• [RECORDS FOR THE EXERCISE]
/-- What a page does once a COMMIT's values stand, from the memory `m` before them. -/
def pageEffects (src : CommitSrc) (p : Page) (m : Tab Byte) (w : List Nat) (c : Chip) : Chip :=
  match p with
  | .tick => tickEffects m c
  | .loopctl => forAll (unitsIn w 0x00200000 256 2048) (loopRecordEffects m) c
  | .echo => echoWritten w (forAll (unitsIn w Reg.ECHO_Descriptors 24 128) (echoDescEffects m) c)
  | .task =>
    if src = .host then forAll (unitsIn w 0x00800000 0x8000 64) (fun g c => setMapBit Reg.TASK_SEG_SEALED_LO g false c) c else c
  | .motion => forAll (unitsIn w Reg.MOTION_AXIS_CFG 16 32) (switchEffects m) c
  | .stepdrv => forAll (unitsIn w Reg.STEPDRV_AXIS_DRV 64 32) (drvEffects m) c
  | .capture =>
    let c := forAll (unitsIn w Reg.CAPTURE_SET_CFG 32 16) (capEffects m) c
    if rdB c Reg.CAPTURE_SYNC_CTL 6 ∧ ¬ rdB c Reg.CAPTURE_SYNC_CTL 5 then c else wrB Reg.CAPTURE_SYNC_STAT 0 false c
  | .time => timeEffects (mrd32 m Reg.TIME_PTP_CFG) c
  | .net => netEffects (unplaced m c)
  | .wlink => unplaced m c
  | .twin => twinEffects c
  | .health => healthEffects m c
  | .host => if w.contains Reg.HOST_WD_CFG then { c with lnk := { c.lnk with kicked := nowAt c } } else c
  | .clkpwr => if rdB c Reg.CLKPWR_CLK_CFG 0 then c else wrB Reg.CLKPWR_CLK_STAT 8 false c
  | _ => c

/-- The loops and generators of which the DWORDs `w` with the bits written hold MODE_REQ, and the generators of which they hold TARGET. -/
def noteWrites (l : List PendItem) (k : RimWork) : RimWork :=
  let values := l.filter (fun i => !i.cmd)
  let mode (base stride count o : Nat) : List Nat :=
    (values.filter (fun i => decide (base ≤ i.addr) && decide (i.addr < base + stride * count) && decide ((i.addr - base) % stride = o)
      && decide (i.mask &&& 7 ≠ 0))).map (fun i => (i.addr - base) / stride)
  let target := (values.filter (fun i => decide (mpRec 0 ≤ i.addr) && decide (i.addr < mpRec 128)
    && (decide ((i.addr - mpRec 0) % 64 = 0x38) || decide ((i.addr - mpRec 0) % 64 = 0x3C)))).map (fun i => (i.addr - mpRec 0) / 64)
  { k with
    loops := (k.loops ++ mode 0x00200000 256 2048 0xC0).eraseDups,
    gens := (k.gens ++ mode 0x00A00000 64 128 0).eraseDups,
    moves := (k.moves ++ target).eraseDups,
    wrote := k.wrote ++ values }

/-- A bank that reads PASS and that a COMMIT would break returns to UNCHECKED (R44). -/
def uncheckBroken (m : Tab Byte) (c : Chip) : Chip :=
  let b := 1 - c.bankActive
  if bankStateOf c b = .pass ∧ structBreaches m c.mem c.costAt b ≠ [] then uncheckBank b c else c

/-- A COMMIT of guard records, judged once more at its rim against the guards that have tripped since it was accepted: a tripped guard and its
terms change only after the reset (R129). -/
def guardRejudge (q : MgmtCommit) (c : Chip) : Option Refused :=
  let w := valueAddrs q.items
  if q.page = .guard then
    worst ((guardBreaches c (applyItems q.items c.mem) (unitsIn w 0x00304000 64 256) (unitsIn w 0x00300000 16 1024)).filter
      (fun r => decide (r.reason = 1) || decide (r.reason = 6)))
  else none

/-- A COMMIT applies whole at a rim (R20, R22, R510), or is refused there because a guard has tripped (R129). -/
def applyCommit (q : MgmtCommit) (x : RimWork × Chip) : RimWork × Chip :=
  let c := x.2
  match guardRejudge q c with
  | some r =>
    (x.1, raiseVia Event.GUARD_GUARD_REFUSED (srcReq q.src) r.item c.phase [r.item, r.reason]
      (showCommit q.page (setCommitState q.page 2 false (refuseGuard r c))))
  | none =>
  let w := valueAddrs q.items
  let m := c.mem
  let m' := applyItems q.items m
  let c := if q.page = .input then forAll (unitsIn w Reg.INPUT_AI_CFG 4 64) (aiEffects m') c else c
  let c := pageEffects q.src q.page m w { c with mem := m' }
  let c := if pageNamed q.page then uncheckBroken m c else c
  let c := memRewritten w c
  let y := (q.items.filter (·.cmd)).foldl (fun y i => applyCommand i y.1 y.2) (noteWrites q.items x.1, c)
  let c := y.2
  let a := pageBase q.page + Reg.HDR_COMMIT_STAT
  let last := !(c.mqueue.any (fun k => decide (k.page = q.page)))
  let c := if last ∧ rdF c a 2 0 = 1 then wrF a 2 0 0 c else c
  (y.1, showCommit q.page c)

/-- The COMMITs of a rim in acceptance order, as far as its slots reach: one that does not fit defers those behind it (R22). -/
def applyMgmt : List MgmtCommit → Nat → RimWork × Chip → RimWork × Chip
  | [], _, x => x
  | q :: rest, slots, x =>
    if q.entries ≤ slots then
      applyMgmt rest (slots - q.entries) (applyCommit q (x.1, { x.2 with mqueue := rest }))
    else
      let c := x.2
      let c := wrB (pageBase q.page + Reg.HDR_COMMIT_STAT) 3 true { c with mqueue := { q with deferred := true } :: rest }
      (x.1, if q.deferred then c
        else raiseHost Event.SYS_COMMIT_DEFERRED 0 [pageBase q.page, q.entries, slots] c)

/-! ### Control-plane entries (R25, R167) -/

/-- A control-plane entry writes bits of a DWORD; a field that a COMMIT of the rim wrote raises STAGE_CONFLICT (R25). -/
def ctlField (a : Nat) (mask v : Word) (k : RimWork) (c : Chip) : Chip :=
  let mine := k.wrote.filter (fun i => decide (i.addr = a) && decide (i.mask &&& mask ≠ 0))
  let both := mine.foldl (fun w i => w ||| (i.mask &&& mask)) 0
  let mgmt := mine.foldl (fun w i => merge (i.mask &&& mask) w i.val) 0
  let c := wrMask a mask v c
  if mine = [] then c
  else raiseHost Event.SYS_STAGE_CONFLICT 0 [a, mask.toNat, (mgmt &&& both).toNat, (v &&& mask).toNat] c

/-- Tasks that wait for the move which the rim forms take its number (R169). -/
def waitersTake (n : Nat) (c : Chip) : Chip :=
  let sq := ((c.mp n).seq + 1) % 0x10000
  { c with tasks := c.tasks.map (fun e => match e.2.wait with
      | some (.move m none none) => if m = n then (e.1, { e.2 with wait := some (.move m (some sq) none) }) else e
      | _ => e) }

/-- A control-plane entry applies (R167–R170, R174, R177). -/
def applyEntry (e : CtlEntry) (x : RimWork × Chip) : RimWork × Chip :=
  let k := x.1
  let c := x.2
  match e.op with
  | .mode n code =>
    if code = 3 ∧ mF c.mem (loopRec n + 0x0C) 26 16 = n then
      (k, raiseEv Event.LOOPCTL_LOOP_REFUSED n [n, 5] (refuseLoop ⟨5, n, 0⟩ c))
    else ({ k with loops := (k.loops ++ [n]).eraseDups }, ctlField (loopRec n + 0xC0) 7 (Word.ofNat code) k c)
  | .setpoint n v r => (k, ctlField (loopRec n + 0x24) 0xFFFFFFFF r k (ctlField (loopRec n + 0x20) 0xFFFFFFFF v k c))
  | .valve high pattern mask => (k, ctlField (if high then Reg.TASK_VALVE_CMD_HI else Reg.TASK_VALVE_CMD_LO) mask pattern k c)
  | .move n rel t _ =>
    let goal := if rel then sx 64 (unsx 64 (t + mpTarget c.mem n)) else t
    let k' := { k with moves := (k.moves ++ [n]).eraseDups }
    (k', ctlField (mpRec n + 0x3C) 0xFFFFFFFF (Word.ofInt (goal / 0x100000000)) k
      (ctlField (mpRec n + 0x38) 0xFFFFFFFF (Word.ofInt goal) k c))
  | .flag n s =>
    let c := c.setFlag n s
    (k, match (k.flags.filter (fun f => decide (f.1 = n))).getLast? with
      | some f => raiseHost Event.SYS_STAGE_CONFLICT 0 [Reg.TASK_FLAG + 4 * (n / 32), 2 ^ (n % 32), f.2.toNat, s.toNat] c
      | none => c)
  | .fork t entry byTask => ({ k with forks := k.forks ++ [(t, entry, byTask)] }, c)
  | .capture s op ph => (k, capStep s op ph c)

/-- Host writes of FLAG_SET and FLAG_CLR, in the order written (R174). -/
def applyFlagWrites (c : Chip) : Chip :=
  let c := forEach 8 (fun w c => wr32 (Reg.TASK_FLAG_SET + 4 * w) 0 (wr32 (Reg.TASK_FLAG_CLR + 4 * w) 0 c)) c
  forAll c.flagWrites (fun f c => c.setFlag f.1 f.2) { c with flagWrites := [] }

• [WORK TO COMPLETE] Given the records above, return exactly the lines starting at the line containing "(y.1, showCommit q.page c)" and ending at the line containing "(x.1, if q.deferred then c", including both.

• [ANSWER FOR THIS EXERCISE]
  (y.1, showCommit q.page c)

/-- The COMMITs of a rim in acceptance order, as far as its slots reach: one that does not fit defers those behind it (R22). -/
def applyMgmt : List MgmtCommit → Nat → RimWork × Chip → RimWork × Chip
  | [], _, x => x
  | q :: rest, slots, x =>
    if q.entries ≤ slots then
      applyMgmt rest (slots - q.entries) (applyCommit q (x.1, { x.2 with mqueue := rest }))
    else
      let c := x.2
      let c := wrB (pageBase q.page + Reg.HDR_COMMIT_STAT) 3 true { c with mqueue := { q with deferred := true } :: rest }
      (x.1, if q.deferred then c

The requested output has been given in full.